# Huawei Mate 20 Pro



## aliovalio (Nov 2, 2018)

Hello !
I'm thinking to buy Huawei Mate 20 Pro. Maybe somebody has this phone. Any opinions? 

Thanks !


----------



## E-Bear (Nov 2, 2018)

You can look through this website which is really good in my opinion  https://www.gsmarena.com


----------



## JovHinner123 (Nov 4, 2018)

I don't have it yet but heard a lot of good things about it. A winner feature for me is the 6.39in  OLED panel which is HUUUGE


----------



## IceScreamer (Nov 4, 2018)

I can only say the camera, to my untrained eye, looks amazing, especially night photos. My cousin got it and he's really happy with it.


----------



## 27MaD (Nov 4, 2018)

https://www.gsmarena.com/huawei_mate_20_pro-reviews-9343.php


----------



## JovHinner123 (Nov 19, 2018)

IceScreamer said:


> I can only say the camera, to my untrained eye, looks amazing, especially night photos. My cousin got it and he's really happy with it.
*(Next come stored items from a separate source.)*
-- ==== Sys2Proof/Certificates/Slice0/Obligations.lean ====
section
/-! DEFINITION. The statements for the provers, family by family in the order of the manual's rules. A command of
the host is stated from the state `s1` in which its owner answers (`State.handed`): the frame has left the queue
and a load has been broken; `Only l s1 t` says that nothing outside the blocks of `l` differs. -/

open Sys2Proof Sys2Proof.Machine

/-! ## The queue of commands and the host link (chapter 11) -/

/-- One step carries out the command at the front of the queue over the queue's rest. That the block idles on an
empty queue is the model's choice (log entry 4). -/
def Obligations.StepCarriesOutFrontCommand : Prop :=
  (∀ (c : Instr) (rest : List Instr) (s : State),
    s.pending = c :: rest → step s = exec c { s with pending := rest }) ∧
  ∀ s : State, s.pending = [] → step s = .next s

/-- Every command answers a next state in every state, whatever its operands, and leaves the commands that wait
behind it alone. In the states where its rule speaks that next state is the rule's; that an event which cannot come
about there leaves the state as it is, and what a state no run reaches answers, are the model's choice (log entries
10 and 17). -/
def Obligations.EveryCommandAnswersNext : Prop :=
  ∀ (c : Instr) (s : State), ∃ t, exec c s = .next t ∧ t.pending = s.pending

/-- A whole frame on the line, after any bytes that are no sync byte, is accepted as the frame it spells: the
assembler reads back what the frame layout of R177 lays out. That FRAME_ACCEPTED carries the bytes received is the
model's choice (log entry 18). -/
def Obligations.ReceivedFrameIsAccepted : Prop :=
  ∀ (noise : List Byte) (kind tag : Byte) (payload : List Byte) (s : State),
    s.link.assembler = .hunting → (∀ b ∈ noise, b ≠ 0x96) → payload.length ≤ 240 →
    exec (.frameAccepted (noise ++ frameBytes kind tag payload)) s = .next (s.acceptFrame ⟨kind, tag, payload⟩)

/-- Where an accepted frame is placed (R179), with the silence supervisor restarted (R183): as the newest of a queue
with room, in an empty holding slot behind a full queue, and else over the frame held, which is lost. The oldest
frame is taken when the reply slot is empty, and a frame held moves into the queue; no frame is taken while a reply
waits, nor one behind an older frame (R179, R181). That the row of a command stands for the taking of its frame, which
is accepted and taken in one step when the queue is empty, and waits in the queue when it cannot be taken now, is the
model's choice (log entry 3). -/
def Obligations.FramesArePlacedAndTakenInOrder : Prop :=
  (∀ (kind tag : Byte) (payload : List Byte) (s : State),
    s.link.assembler = .hunting → payload.length ≤ 240 →
    let f : Frame := ⟨kind, tag, payload⟩
    let awake : Link := { s.link with supervisor := .running (s.link.timeout * 1000) }
    let next (l : Link) : Prop := exec (.frameAccepted (frameBytes kind tag payload)) s = .next { s with link := l }
    (s.link.queue.length < 4 → next { awake with queue := s.link.queue ++ [f] }) ∧
    (4 ≤ s.link.queue.length → s.link.holding = none → next { awake with holding := some f }) ∧
    (4 ≤ s.link.queue.length → s.link.holding ≠ none →
      next { awake with holding := some f, flags := { s.link.flags with overrun := true } })) ∧
  ((∀ (f : Frame) (rest : List Frame) (s : State), s.link.reply = none → s.link.queue = f :: rest →
    s.takeFrame f =
      some { s with link := { s.link with queue := rest ++ s.link.holding.toList, holding := none } }) ∧
  (∀ (f : Frame) (s : State), s.link.reply ≠ none → s.takeFrame f = none) ∧
  (∀ (f older : Frame) (rest : List Frame) (s : State), s.link.queue = older :: rest → older ≠ f →
    s.takeFrame f = none) ∧
  (∀ (f : Frame) (s : State), s.link.reply = none → s.link.queue = [] →
    s.takeFrame f = some { s with link := { s.link with supervisor := .running (s.link.timeout * 1000) } }) ∧
  ∀ (c : Instr) (kind tag : Byte) (payload : List Byte) (s : State), c.wellFormed = true →
    c.frame = some (kind, tag, payload) → s.takeFrame ⟨kind, tag, payload⟩ = none →
    exec c s = .next (s.acceptFrame ⟨kind, tag, payload⟩))

/-- A frame whose check differs from the one received, one whose length byte is above 240, and one broken by a gap
are discarded: DAMAGED is set, the assembler hunts again, and nothing else changes (R178). A gap between frames
does nothing. -/
def Obligations.DamagedFramesAreDiscarded : Prop :=
  ∀ s : State,
    let discarded : State := { s with link := { s.link with assembler := .hunting, flags.damaged := true } }
    (∀ (n kind tag : Byte) (payload check : List Byte), s.link.assembler = .hunting →
      n.toNat = payload.length → payload.length ≤ 240 → check.length = 2 →
      check ≠ natBytes 2 (crc16 (n :: kind :: tag :: payload)).toNat →
      exec (.frameAccepted (0x96 :: n :: kind :: tag :: payload ++ check)) s = .next discarded) ∧
    (∀ n : Byte, s.link.assembler = .hunting → 240 < n.toNat →
      exec (.frameAccepted [0x96, n]) s = .next discarded) ∧
    (∀ taken : List Byte, s.link.assembler = .assembling taken → exec .receiveGap s = .next discarded) ∧
    (s.link.assembler = .hunting → exec .receiveGap s = .next s)

/-- The start and the end of a break alike discard a partial frame, empty the queue and the holding slot, set
BREAK and make LINK pending unless masked; nothing else changes but the indication of a break in progress
(R180). -/
def Obligations.LineBreakEmptiesReceiver : Prop :=
  ∀ (s : State) (c : Instr) (on : Bool), (c = .breakStart ∧ on = true ∨ c = .breakEnd ∧ on = false) →
    ∃ t, exec c s = .next t ∧
      t.link =
        { s.link with
          assembler := .hunting, queue := [], holding := none, breakOn := on, flags.brk := true } ∧
      t.notices.get .link =
        (if (s.notices.get .link).masked then { s.notices.get .link with missed := true }
         else { s.notices.get .link with pending := true }) ∧
      (∀ src, src ≠ .link → t.notices.get src = s.notices.get src) ∧
      Only [.link, .notices] s t

/-- Every command whose payload has not the length its kind requires is answered BAD_LENGTH by the link, and a frame
of unknown kind UNKNOWN_KIND under kind 0xFF; no owner is reached (R181, checks 1 and 2). A parameter that names
no member of its list is answered WRONG_STATE by the link, and no owner is reached (R181, check 3). -/
def Obligations.MisshapenCommandsAreRefused : Prop :=
  ((∀ (c : Instr) (kind tag : Byte) (payload : List Byte) (n : Nat) (s s0 : State), c.wellFormed = true →
    c.frame = some (kind, tag, payload) → commandLength kind = some n → payload.length ≠ n →
    s.takeFrame ⟨kind, tag, payload⟩ = some s0 →
    exec c s = .next (s0.putReply ⟨kind + 0x80, tag, .badLength, .none⟩)) ∧
  (∀ (c : Instr) (kind tag : Byte) (payload : List Byte) (most : Nat) (s s0 : State),
    (c = .profileData tag payload ∧ kind = 0x13 ∧ most = 40 ∨
      c = .planPasses tag payload ∧ kind = 0x59 ∧ most = 16) →
    (byteAt payload 1 = 0 ∨ most < byteAt payload 1 ∨ payload.length ≠ 2 + 4 * byteAt payload 1) →
    s.takeFrame ⟨kind, tag, payload⟩ = some s0 →
    exec c s = .next (s0.putReply ⟨kind + 0x80, tag, .badLength, .none⟩)) ∧
  ∀ (kind tag : Byte) (payload : List Byte) (s s0 : State), kind ∉ commandKinds →
    s.takeFrame ⟨kind, tag, payload⟩ = some s0 →
    exec (.unknownKind kind tag payload) s = .next (s0.putReply ⟨0xFF, tag, .unknownKind, .none⟩)) ∧
  (∀ (c : Instr) (kind tag : Byte) (payload : List Byte) (s s0 : State), c.wellFormed = true →
    c.frame = some (kind, tag, payload) →
    (commandLength kind = some payload.length ∨
      kind = 0x59 ∧ 1 ≤ byteAt payload 1 ∧ byteAt payload 1 ≤ 16 ∧ payload.length = 2 + 4 * byteAt payload 1) →
    unlisted kind payload = true → s.takeFrame ⟨kind, tag, payload⟩ = some s0 →
    exec c s = .next (s0.putReply ⟨kind + 0x80, tag, .wrongState, .none⟩))

/-- The parameters of a command stand in its payload in the order its owner's rule names them, each in the width of
R177: what is laid out so is read back, for every command that has parameters and for those that have none. Of an
AMEND's fields those its change mask names are read, bit k for the k-th. That a position in READ RECORD has one
byte, and the places and numbers R177 does not fix, are the model's choice (log entry 8). -/
def Obligations.ParametersReadBack : Prop :=
  let long (x : Int) : Prop := -2147483648 ≤ x ∧ x < 2147483648
  (∀ h, long h → raiseParams (i32Bytes h) = .ok h) ∧
  (∀ st, stationParam (u8Bytes (stationNum st)) = .ok st) ∧
  (∀ n, n < 256 → statusParams (u8Bytes n) = .ok n ∧ profileResumeParams (u8Bytes n) = .ok n) ∧
  noParams [] = .ok () ∧
  (∀ st accept, cutStartParams (u8Bytes (stationNum st) ++ flagByte accept) = .ok (st, accept)) ∧
  (∀ id m f l, id < 256 → m < 256 → f < 256 → l < 256 →
    profileBeginParams (u8Bytes id ++ u8Bytes m ++ u8Bytes f ++ u8Bytes l) = .ok ⟨id, m, f, l⟩) ∧
  (∀ st f l (mode : SweepMode), f < 256 → l < 256 →
    sweepParams (u8Bytes (stationNum st) ++ u8Bytes f ++ u8Bytes l ++ u8Bytes (if mode = .fresh then 0 else 1)) =
      .ok ⟨st, f, l, mode⟩) ∧
  (∀ (w : Wheel) k f c, k < 256 → f < 256 → c < 256 →
    readProfileParams (u8Bytes w.ix.num ++ u8Bytes k ++ u8Bytes f ++ u8Bytes c) = .ok ⟨w, k, f, c⟩) ∧
  (∀ n f c, n < 4294967296 → f < 256 → c < 256 →
    readRecordParams (natBytes 4 n ++ u8Bytes 0 ++ u8Bytes f ++ u8Bytes c) = .ok (n, .header) ∧
    readRecordParams (natBytes 4 n ++ u8Bytes 1 ++ u8Bytes f ++ u8Bytes c) = .ok (n, .entries f c)) ∧
  (∀ (n unit bogie axle id : Nat) (r lastL lastR : Int) (state : RecordState) (m0 m1 m2 m3 m4 m5 m6 m7 : Bool),
    n < 4294967296 → unit < 65536 → bogie < 256 → axle < 256 → id < 256 → long r → long lastL → long lastR →
    amendParams
        (natBytes 4 n ++ u8Bytes (setNat [m0, m1, m2, m3, m4, m5, m6, m7]) ++ natBytes 2 unit ++ u8Bytes bogie ++
          u8Bytes axle ++ u8Bytes id ++ i32Bytes r ++ u8Bytes (if state = .inService then 0 else 1) ++
          i32Bytes lastL ++ i32Bytes lastR) =
      .ok
        { serial := n, unit := if m0 then some unit else none, bogie := if m1 then some bogie else none,
          axle := if m2 then some axle else none, profileId := if m3 then some id else none,
          condemning := if m4 then some r else none, state := if m5 then some state else none,
          lastL := if m6 then some lastL else none, lastR := if m7 then some lastR else none }) ∧
  (∀ n, n < 4294967296 → serialParam (natBytes 4 n) = .ok n) ∧
  (∀ n st, n < 4294967296 → bindParams (natBytes 4 n ++ u8Bytes (stationNum st)) = .ok (n, st)) ∧
  (∀ n w st, n < 4294967296 → w < 4294967296 →
    openParams (natBytes 4 n ++ natBytes 4 w ++ u8Bytes (bindingNum st)) = .ok ⟨n, w, st⟩) ∧
  (∀ n unit bogie axle id r, n < 4294967296 → unit < 65536 → bogie < 256 → axle < 256 → id < 256 → long r →
    enrolParams (natBytes 4 n ++ natBytes 2 unit ++ u8Bytes bogie ++ u8Bytes axle ++ u8Bytes id ++ i32Bytes r) =
      .ok ⟨n, unit, bogie, axle, id, r⟩) ∧
  (∀ timeout mask, timeout < 65536 → mask.length = 11 →
    setLinkParams (natBytes 2 timeout ++ natBytes 2 (setNat mask)) = .ok (timeout, mask)) ∧
  (∀ st l, 1 ≤ l.length → l.length ≤ 16 → (∀ x ∈ l, long x) →
    planPassesParams (u8Bytes (stationNum st) ++ u8Bytes l.length ++ l.flatMap i32Bytes) = .ok (st, l)) ∧
  (∀ id l, id < 256 → 1 ≤ l.length → l.length ≤ 40 → (∀ x ∈ l, long x) →
    profileDataParams (u8Bytes id ++ u8Bytes l.length ++ l.flatMap i32Bytes) = .ok (id, l)) ∧
  (∀ t : Pit, long t.clearance → long t.syncBand → long t.tripBand → long t.relevelBand →
    long t.datum.a → long t.datum.b → long t.ring.a → long t.ring.b → t.moveTimeout < 65536 →
    t.relevelInterval < 65536 → t.debounce < 65536 → t.probeSettle < 65536 → setPitParams t.bytes = .ok t) ∧
  ∀ t : CutTable, long t.cleanUp → long t.flangeLevel → long t.bogieBand → long t.unitBand →
    long t.flangeHeightLimit → long t.flangeThicknessMin → long t.runoutLimit → long t.qRough → long t.qFinish →
    long t.feed → setCutParams t.bytes = .ok t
Same. My sister got it and the photos were real good.


----------



## FreedomEclipse (Nov 19, 2018)

I cannot even begin to share my hatred and utter disdain at Huawei for switching from MicroSD cards to proprietary 'Nano Memory' cards. 

I have a Mate 9 with a 256gb memory card installed. I dont want to *BUY* a new memory card that would cost me another £70-90 just so migrate over and carry on without any issues.

For me to carry on using my regular memory card Id need to buy their cut down LITE versions.

They should of just forced people to buy a proprietary charger as well while they were at it.... Suddenly buying one of their £800-900 flagship handsets isnt enough and they want more money.


----------



## JovHinner123 (Nov 20, 2018)

FreedomEclipse said:


> I cannot even begin to share my hatred and utter disdain at Huawei for switching from MicroSD cards to proprietary 'Nano Memory' cards.
> 
> I have a Mate 9 with a 256gb memory card installed. I dont want to *BUY* a new memory card that would cost me another £70-90 just so migrate over and carry on without any issues.
> 
> ...



Oh dang, I wasn't aware of the nano memory cards. I'd expect it from Apple, but not from Huawei. That's pretty disappointing.


----------